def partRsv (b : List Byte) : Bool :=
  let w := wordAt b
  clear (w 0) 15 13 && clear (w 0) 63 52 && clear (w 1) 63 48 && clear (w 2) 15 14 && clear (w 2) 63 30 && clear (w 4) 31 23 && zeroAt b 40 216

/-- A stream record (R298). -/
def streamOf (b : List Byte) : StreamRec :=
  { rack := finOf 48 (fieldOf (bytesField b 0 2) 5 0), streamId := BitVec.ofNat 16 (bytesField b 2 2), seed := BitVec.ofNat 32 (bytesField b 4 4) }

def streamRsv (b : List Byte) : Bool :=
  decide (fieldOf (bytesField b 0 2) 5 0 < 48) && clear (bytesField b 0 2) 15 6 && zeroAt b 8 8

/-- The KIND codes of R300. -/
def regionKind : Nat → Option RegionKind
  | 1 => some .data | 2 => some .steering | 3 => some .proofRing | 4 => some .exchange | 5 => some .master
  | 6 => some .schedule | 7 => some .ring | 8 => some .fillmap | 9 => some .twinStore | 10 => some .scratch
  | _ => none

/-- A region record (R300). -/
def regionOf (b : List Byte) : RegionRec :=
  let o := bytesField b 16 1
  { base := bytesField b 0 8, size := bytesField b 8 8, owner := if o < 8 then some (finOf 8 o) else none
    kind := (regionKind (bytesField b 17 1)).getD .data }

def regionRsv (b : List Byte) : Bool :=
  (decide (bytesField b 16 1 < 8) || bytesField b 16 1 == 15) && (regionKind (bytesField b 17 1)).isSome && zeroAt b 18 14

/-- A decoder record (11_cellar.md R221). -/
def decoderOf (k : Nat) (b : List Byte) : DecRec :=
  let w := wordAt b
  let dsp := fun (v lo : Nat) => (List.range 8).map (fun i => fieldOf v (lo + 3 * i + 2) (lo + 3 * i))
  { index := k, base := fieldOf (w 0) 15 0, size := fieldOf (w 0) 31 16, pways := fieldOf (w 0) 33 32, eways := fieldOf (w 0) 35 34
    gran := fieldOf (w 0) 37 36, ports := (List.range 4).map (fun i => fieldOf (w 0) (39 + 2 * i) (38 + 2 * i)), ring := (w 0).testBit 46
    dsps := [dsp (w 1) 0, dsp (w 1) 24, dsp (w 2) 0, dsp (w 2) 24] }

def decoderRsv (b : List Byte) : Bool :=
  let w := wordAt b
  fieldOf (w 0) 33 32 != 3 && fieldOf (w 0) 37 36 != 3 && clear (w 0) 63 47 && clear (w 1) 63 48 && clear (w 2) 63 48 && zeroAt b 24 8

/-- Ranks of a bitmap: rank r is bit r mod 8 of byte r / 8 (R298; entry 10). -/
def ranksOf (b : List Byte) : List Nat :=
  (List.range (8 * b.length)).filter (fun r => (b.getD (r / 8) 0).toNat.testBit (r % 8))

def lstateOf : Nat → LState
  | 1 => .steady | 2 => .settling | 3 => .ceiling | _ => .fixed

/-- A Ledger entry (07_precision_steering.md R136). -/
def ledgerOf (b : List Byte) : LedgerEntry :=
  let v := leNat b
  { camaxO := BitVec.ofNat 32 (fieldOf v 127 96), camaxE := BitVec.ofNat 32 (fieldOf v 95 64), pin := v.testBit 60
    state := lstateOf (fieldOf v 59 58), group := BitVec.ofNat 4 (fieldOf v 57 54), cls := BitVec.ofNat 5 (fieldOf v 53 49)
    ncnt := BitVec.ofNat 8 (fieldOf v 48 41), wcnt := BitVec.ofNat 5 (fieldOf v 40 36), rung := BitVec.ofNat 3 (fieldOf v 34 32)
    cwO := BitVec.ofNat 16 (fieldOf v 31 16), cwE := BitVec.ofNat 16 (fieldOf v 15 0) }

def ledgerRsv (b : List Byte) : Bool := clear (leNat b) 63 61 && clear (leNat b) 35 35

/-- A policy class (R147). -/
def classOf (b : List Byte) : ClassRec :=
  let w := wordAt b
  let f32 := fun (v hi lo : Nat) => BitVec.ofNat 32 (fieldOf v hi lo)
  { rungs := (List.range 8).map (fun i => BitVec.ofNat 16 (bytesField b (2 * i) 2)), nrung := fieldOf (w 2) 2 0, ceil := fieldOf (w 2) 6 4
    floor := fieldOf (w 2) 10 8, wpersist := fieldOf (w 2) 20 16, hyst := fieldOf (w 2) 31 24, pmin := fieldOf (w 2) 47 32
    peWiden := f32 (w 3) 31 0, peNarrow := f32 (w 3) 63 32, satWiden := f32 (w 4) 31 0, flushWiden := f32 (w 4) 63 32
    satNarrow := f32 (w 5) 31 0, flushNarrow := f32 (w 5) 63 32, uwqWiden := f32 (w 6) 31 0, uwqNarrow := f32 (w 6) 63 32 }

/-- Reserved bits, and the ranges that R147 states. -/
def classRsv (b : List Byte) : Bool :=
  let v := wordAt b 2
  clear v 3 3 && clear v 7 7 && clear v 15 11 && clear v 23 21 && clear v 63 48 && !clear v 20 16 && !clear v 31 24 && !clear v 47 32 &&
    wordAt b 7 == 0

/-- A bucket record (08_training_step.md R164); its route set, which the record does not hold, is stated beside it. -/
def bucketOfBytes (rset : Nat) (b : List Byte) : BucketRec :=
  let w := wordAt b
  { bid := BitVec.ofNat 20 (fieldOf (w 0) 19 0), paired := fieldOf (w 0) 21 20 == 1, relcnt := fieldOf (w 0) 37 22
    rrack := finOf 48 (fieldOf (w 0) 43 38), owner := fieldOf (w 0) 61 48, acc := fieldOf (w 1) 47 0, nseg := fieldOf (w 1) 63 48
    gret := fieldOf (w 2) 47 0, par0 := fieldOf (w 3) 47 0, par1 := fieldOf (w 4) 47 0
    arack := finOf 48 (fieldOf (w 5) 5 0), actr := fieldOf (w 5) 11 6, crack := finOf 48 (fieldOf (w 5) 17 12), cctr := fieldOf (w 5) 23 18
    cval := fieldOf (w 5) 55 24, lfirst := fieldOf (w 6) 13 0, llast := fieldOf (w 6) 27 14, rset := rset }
========================================================================
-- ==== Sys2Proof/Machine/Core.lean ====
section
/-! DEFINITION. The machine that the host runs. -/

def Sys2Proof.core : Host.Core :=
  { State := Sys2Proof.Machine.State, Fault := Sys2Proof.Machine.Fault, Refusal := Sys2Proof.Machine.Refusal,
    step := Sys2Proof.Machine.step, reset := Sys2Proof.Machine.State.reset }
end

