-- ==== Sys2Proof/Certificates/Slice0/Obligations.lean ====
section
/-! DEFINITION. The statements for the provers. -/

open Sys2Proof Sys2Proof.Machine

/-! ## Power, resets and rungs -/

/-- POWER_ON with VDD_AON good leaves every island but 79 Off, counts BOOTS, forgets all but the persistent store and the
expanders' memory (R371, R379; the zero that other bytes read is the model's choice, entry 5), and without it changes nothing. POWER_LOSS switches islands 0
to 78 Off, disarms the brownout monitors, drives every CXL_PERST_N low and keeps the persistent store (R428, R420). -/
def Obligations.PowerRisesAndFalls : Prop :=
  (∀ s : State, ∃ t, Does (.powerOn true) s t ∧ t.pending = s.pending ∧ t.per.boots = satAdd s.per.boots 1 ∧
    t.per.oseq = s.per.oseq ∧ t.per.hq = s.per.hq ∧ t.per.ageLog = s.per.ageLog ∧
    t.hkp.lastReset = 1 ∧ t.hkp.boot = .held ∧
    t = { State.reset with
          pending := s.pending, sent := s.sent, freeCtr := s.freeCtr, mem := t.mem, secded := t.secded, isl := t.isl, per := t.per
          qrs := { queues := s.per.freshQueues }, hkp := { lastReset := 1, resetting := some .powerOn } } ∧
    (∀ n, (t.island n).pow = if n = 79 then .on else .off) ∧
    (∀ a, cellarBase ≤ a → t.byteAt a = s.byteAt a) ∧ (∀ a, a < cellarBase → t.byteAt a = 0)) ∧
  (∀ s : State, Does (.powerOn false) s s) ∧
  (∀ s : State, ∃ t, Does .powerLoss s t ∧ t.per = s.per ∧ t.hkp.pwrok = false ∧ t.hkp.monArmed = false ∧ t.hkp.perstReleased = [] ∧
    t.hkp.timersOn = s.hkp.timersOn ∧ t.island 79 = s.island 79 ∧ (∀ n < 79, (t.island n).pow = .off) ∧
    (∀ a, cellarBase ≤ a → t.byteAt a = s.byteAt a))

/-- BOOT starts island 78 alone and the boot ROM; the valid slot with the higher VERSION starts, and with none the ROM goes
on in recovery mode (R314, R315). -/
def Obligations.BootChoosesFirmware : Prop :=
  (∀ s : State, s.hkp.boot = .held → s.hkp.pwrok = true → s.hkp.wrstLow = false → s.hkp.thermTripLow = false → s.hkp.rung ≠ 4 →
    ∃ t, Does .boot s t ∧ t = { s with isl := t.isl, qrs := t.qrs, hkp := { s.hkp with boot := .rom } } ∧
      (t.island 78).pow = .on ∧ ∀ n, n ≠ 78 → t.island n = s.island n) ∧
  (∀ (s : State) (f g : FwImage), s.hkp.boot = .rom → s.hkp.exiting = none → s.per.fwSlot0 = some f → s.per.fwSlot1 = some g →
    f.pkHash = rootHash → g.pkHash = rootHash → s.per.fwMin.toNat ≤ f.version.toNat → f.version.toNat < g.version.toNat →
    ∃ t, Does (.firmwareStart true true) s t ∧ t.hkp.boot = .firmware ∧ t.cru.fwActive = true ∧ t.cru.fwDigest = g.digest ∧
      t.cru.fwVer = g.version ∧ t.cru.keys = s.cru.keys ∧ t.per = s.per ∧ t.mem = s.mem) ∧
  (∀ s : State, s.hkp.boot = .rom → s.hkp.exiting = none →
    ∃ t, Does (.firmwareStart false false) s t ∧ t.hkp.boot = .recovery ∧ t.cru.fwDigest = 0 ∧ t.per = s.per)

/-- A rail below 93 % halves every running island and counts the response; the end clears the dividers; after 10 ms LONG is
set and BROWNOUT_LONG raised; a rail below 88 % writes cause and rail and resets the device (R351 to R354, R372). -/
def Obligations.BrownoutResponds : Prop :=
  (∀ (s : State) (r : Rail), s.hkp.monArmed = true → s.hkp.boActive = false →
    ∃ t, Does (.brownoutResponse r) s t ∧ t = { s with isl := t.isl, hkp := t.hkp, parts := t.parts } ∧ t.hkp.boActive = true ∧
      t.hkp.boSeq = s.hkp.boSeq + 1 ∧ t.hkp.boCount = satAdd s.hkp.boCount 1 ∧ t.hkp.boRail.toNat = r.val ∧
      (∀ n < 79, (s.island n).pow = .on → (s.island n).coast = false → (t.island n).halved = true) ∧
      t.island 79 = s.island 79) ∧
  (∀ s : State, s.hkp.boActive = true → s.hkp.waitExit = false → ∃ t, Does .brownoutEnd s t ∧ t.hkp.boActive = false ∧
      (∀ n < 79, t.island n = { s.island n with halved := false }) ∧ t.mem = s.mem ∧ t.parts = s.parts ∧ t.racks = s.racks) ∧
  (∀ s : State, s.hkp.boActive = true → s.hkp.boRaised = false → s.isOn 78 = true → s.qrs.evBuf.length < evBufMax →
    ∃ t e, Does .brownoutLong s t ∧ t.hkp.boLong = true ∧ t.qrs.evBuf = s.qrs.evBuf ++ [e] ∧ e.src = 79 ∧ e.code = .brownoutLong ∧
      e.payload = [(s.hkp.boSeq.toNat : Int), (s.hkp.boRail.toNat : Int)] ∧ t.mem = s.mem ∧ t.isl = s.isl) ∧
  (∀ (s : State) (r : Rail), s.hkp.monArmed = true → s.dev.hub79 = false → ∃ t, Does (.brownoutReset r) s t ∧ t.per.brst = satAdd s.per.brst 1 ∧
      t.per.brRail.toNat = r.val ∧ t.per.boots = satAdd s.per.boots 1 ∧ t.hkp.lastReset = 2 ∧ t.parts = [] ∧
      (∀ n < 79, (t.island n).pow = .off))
========================================================================
_YOUR OBJECTIVE_.
The answer is the run of lines above from the line containing "def partRsv (b" through the line containing "def regionKind : Nat → Option RegionKind", copied exactly and alone.

_EXERCISE SOLUTION_.
def partRsv (b : List Byte) : Bool :=
  let w := wordAt b
  clear (w 0) 15 13 && clear (w 0) 63 52 && clear (w 1) 63 48 && clear (w 2) 15 14 && clear (w 2) 63 30 && clear (w 4) 31 23 && zeroAt b 40 216

/-- A stream record (R298). -/
def streamOf (b : List Byte) : StreamRec :=
  { rack := finOf 48 (fieldOf (bytesField b 0 2) 5 0), streamId := BitVec.ofNat 16 (bytesField b 2 2), seed := BitVec.ofNat 32 (bytesField b 4 4) }

def streamRsv (b : List Byte) : Bool :=
  decide (fieldOf (bytesField b 0 2) 5 0 < 48) && clear (bytesField b 0 2) 15 6 && zeroAt b 8 8

/-- The KIND codes of R300. -/
def regionKind : Nat → Option RegionKind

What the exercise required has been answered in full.